*Collected data entries:*
***
/-- Settles O60, by induction on the notes: each is bounded, and the sink's failure ends the sequence only where
the note says so. -/
theorem playingASequenceIsBounded : Obligations.PlayingASequenceIsBounded := by
  intro std notes
  induction notes with
  | nil => exact fun out s h => ⟨⟨s, out, .finished⟩, rfl, h, by simp, nofun⟩
  | cons n rest ih =>
    intro out s h
    obtain ⟨p, hp, hplayed⟩ := playNote_spec std n out h
    have hle := hplayed.length_le
    simp only [List.map_cons, List.sum_cons, List.exists_mem_cons_iff]
    by_cases hgo : GoesOn p.ended n.react
    · obtain ⟨q, hq, hinv, hlen, hfailed⟩ := ih p.samples p.state hplayed.inv
      exact ⟨q, (playSequence_cons_of_goesOn hp hgo).trans hq, hinv, by omega, fun he => .inr (hfailed he)⟩
    · refine ⟨p, playSequence_cons_of_not_goesOn hp hgo, hplayed.inv, by omega,
        fun he => .inl ⟨?_, hplayed.sinkFailed he⟩⟩
      cases hreact : n.react with
      | abortSequence => rfl
      | skipNote => exact absurd (.inr ⟨he, hreact⟩) hgo

end Sys2Proof.Machine
end

section
/-! The proofs of the statements of 60_exceptions: the statuses of each command (R131), the order of the checks
(R130), the precision of the errors (R133), and that no input stops the block (R140). -/

namespace Sys2Proof.Machine

/-! ### Which command answers which status (R131) -/

/-- The one response a command appends is what it answers, whatever its status. -/
theorem status_data_of_append {rs : List Response} {st st' : Status} {d d' : Word}
    (h : rs ++ [⟨st, d⟩] = rs ++ [⟨st', d'⟩]) : st = st' ∧ d = d' := by
  simpa using h

theorem readRegOf_ne_none {idx : BitVec 4} : idx.toNat ≤ 6 → readRegOf idx ≠ none := by
  revert idx; decide

/-- The rows of 10_state R24 that need CFG = 1. -/
theorem index_of_needsOscillator {idx : BitVec 4} {r : ReadReg} (hr : readRegOf idx = some r)
    (hn : r.needsOscillator = true) : idx = 1 ∨ idx = 2 ∨ idx = 4 ∨ idx = 5 := by
  have rows : ∀ idx : BitVec 4, (readRegOf idx).any ReadReg.needsOscillator = true →
      idx = 1 ∨ idx = 2 ∨ idx = 4 ∨ idx = 5 := by decide
  exact rows idx (by rw [hr]; exact hn)

/-- Settles O40: by each command's outcomes, one status and one cause each. -/
theorem statusesByCommand : Obligations.StatusesByCommand := by
  intro i s t st data hwf h hresp
  cases i with
  | init w =>
    obtain ⟨-, rfl⟩ | ⟨-, rfl⟩ := execInit_cases h <;> obtain ⟨rfl, rfl⟩ := status_data_of_append hresp
    · exact .inl rfl
    · exact .inr ⟨rfl, rfl⟩
  | setf w =>
    obtain ⟨-, rfl⟩ | ⟨-, -, rfl⟩ | ⟨-, -, -, -, rfl⟩ | ⟨-, -, -, q, -, rfl⟩ := execSetf_cases h <;>
      obtain ⟨rfl, rfl⟩ := status_data_of_append hresp
    · exact .inr (.inr rfl)
    · exact .inr (.inl ⟨rfl, .inl rfl⟩)
    · exact .inr (.inl ⟨rfl, .inr rfl⟩)
    · exact .inl rfl
  | next =>
    obtain ⟨-, rfl⟩ | ⟨-, -, -, out, -, rfl⟩ := execNext_cases h <;>
      obtain ⟨rfl, rfl⟩ := status_data_of_append hresp
    · exact .inr rfl
    · exact .inl rfl
  | resolve std c1 c0 =>
    obtain ⟨-, rfl⟩ | ⟨_, -, -, rfl⟩ | ⟨_, _, -, -, rfl⟩ := execResolve_cases h <;>
      obtain ⟨rfl, rfl⟩ := status_data_of_append hresp
    · exact .inr (.inl ⟨rfl, rfl⟩)
    · exact .inr (.inr rfl)
    · exact .inl rfl
  | rd idx =>
    obtain ⟨hr, -⟩ | ⟨r, hr, hn, -, rfl⟩ | ⟨r, -, -, rfl⟩ := execRd_cases h
    · exact absurd hr (readRegOf_ne_none (of_decide_eq_true hwf))
    · obtain ⟨rfl, rfl⟩ := status_data_of_append hresp
      exact .inr ⟨rfl, index_of_needsOscillator hr hn⟩
    · obtain ⟨rfl, rfl⟩ := status_data_of_append hresp
      exact .inl rfl
  | rdtab tidx =>
    obtain ⟨-, rfl⟩ | ⟨w, -, rfl⟩ := execRdtab_cases h <;> obtain ⟨rfl, rfl⟩ := status_data_of_append hresp
    · exact .inr ⟨rfl, rfl⟩
    · exact .inl rfl

/-! ### The order of the checks (R130) -/

/-- Of the commands only RESOLVE answers UNKNOWN_NOTE (R131). -/
theorem eq_resolve_of_unknownNote {i : Instr} {s t : State} {data : Word} (hwf : i.wellFormed = true)
    (h : exec i s = .next t) (hresp : t.responses = s.responses ++ [⟨.unknownNote, data⟩]) :
    ∃ std c1 c0, i = .resolve std c1 c0 := by
  have hst := statusesByCommand i s t .unknownNote data hwf h hresp
  cases i with
  | resolve std c1 c0 => exact ⟨std, c1, c0, rfl⟩
  | init | setf | next | rd | rdtab => simp at hst

/-- RESOLVE looks at the name only under a supported standard (42_note_registry R99). -/
theorem standard_of_unknownNote {std : BitVec 16} {c1 c0 : BitVec 8} {s t : State} {data : Word}
    (h : exec (.resolve std c1 c0) s = .next t) (hlast : lastResponse t = some ⟨.unknownNote, data⟩) :
    std = 440 ∨ std = 432 := by
  obtain ⟨-, rfl⟩ | ⟨hz, hstd, -⟩ | ⟨hz, p, hstd, -⟩ := execResolve_cases h
  · simp at hlast
  · exact (standardOf_eq_some.1 hstd).imp And.left And.left
  · exact (standardOf_eq_some.1 hstd).imp And.left And.left

theorem decode_of_unknownNote {c : CommandWord} {s t : State} {data : Word} (h : runCommand c s = .next t)
    (hlast : lastResponse t = some ⟨.unknownNote, data⟩) :
    ∃ c1 c0, decode c = .ok (.resolve 440 c1 c0) ∨ decode c = .ok (.resolve 432 c1 c0) := by
  obtain ⟨i, hd, hi⟩ | ⟨e, -, rfl⟩ := runCommand_cases h
  · obtain ⟨r, hresp, -⟩ := exec_answers hi
    obtain rfl := Option.some.inj ((lastResponse_of_append hresp).symm.trans hlast)
    obtain ⟨std, c1, c0, rfl⟩ := eq_resolve_of_unknownNote (encode_of_decode_ok hd).1 hi hresp
    obtain rfl | rfl := standard_of_unknownNote hi hlast
    · exact ⟨c1, c0, .inl hd⟩
    · exact ⟨c1, c0, .inr hd⟩
  · simp at hlast

/-- Settles O39: by the outcome of the first check that fails, and the one command that can answer
UNKNOWN_NOTE. -/
theorem checkOrder : Obligations.CheckOrder := by
  obtain ⟨-, -, -, unconfigured⟩ := cfgFlagRule
  refine ⟨fun c e s hd => ?_, fun i s hc hi => ?_, fun w s hc hw => ?_, fun std c1 c0 s h440 h432 => ?_,
    fun c s t data => decode_of_unknownNote⟩
  · exact ⟨_, answersIllegal_of_decode_ne_ok (by simp [hd]) s, lastResponse_raiseIllegal s⟩
  · exact ⟨_, unconfigured i s hc hi, lastResponse_raiseNotConfigured s⟩
  · exact ⟨_, exec_setf_of_rejected hc hw, lastResponse_raiseArgument ..⟩
  · exact ⟨_, exec_resolve_of_unsupported (standardOf_eq_none.2 ⟨h440, h432⟩) s, lastResponse_raiseArgument ..⟩

/-! ### Errors are precise (R133) -/

/-- Only two effects answer an error: a failed INIT, and the raising of an error by another word. -/
theorem Effect.eq_of_error {s t : State} {d : Except DecodeError Instr} {st : Status} {data : Word}
    (he : Effect s d t) (hresp : t.responses = s.responses ++ [⟨st, data⟩]) (hst : st.setsErr = true) :
    (¬ (∃ w, d = .ok (.init w)) → t = { s with err := true, responses := t.responses }) ∧
    ((∃ w, d = .ok (.init w)) → t = { s with err := true, cfg := false, responses := t.responses }) := by
  cases he with
  | constructs | setsIncrement | advances =>
    obtain ⟨rfl, -⟩ := status_data_of_append hresp
    cases hst
  | answers _ hok =>
    obtain ⟨rfl, -⟩ := status_data_of_append hresp
    cases hok.symm.trans hst
  | initFails => exact ⟨fun hinit => absurd ⟨_, rfl⟩ hinit, fun _ => rfl⟩
  | raises hd => exact ⟨fun _ => rfl, fun ⟨w, hinit⟩ => absurd hinit (hd w)⟩

/-- Settles O38: by the two effects of a command that answer an error. -/
theorem errorsArePrecise : Obligations.ErrorsArePrecise :=
  fun _ _ _ st _ h hresp hst => (runCommand_effect h).eq_of_error hresp ((Status.setsErr_iff st).2 hst)

/-! ### No input stops the block (R140) -/

/-- Settles O44: an idle step and a reset never stop, and no command does in a state of R21. -/
theorem stepNeverStops : Obligations.StepNeverStops := by
  intro s h
  cases hport : s.port with
  | nil => exact ⟨s, idleStepHoldsState s hport⟩
  | cons e rest =>
    rw [step_of_port_cons hport]
    cases e with
    | reset => exact ⟨_, rfl⟩
    | command c =>
      obtain ⟨t, ht, -⟩ := runCommand_keeps c (s := { s with port := rest }) (h.congr rfl rfl rfl rfl rfl)
      exact ⟨t, ht⟩

end Sys2Proof.Machine
end

section
/-! The proofs of the statements of 70_reset_and_hazards: reset is a step without a response, and repeating it
changes nothing (R141). -/

namespace Sys2Proof.Machine

/-! ### Reset (R141) -/

theorem accept_reset (s : State) : accept .reset s = .next (resetBlock s) := rfl

@[simp] theorem resetBlock_resetBlock (s : State) : resetBlock (resetBlock s) = resetBlock s := rfl

/-- Each reset after the first one finds the block already reset. -/
theorem acceptAll_replicate_reset (s : State) (n : Nat) :
    acceptAll (List.replicate (n + 1) .reset) s = .next (resetBlock s) := by
  induction n generalizing s with
  | zero => rfl
  | succ n ih =>
    calc acceptAll (List.replicate (n + 1 + 1) .reset) s
        = acceptAll (List.replicate (n + 1) .reset) (resetBlock s) := rfl
      _ = .next (resetBlock s) := by rw [ih, resetBlock_resetBlock]

/-- ERR is sticky: a command can only raise it (10_state R20). -/
theorem runCommand_keeps_err {c : CommandWord} {s t : State} (h : runCommand c s = .next t) (hs : s.err = true) :
    t.err = true := by
  obtain ⟨r, -, herr, -, -⟩ := runCommand_answers h
  rw [herr, hs, Bool.true_or]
***
Within the entries, find each line holding the string "hfailed". Reply with how many there are, as a number alone.

2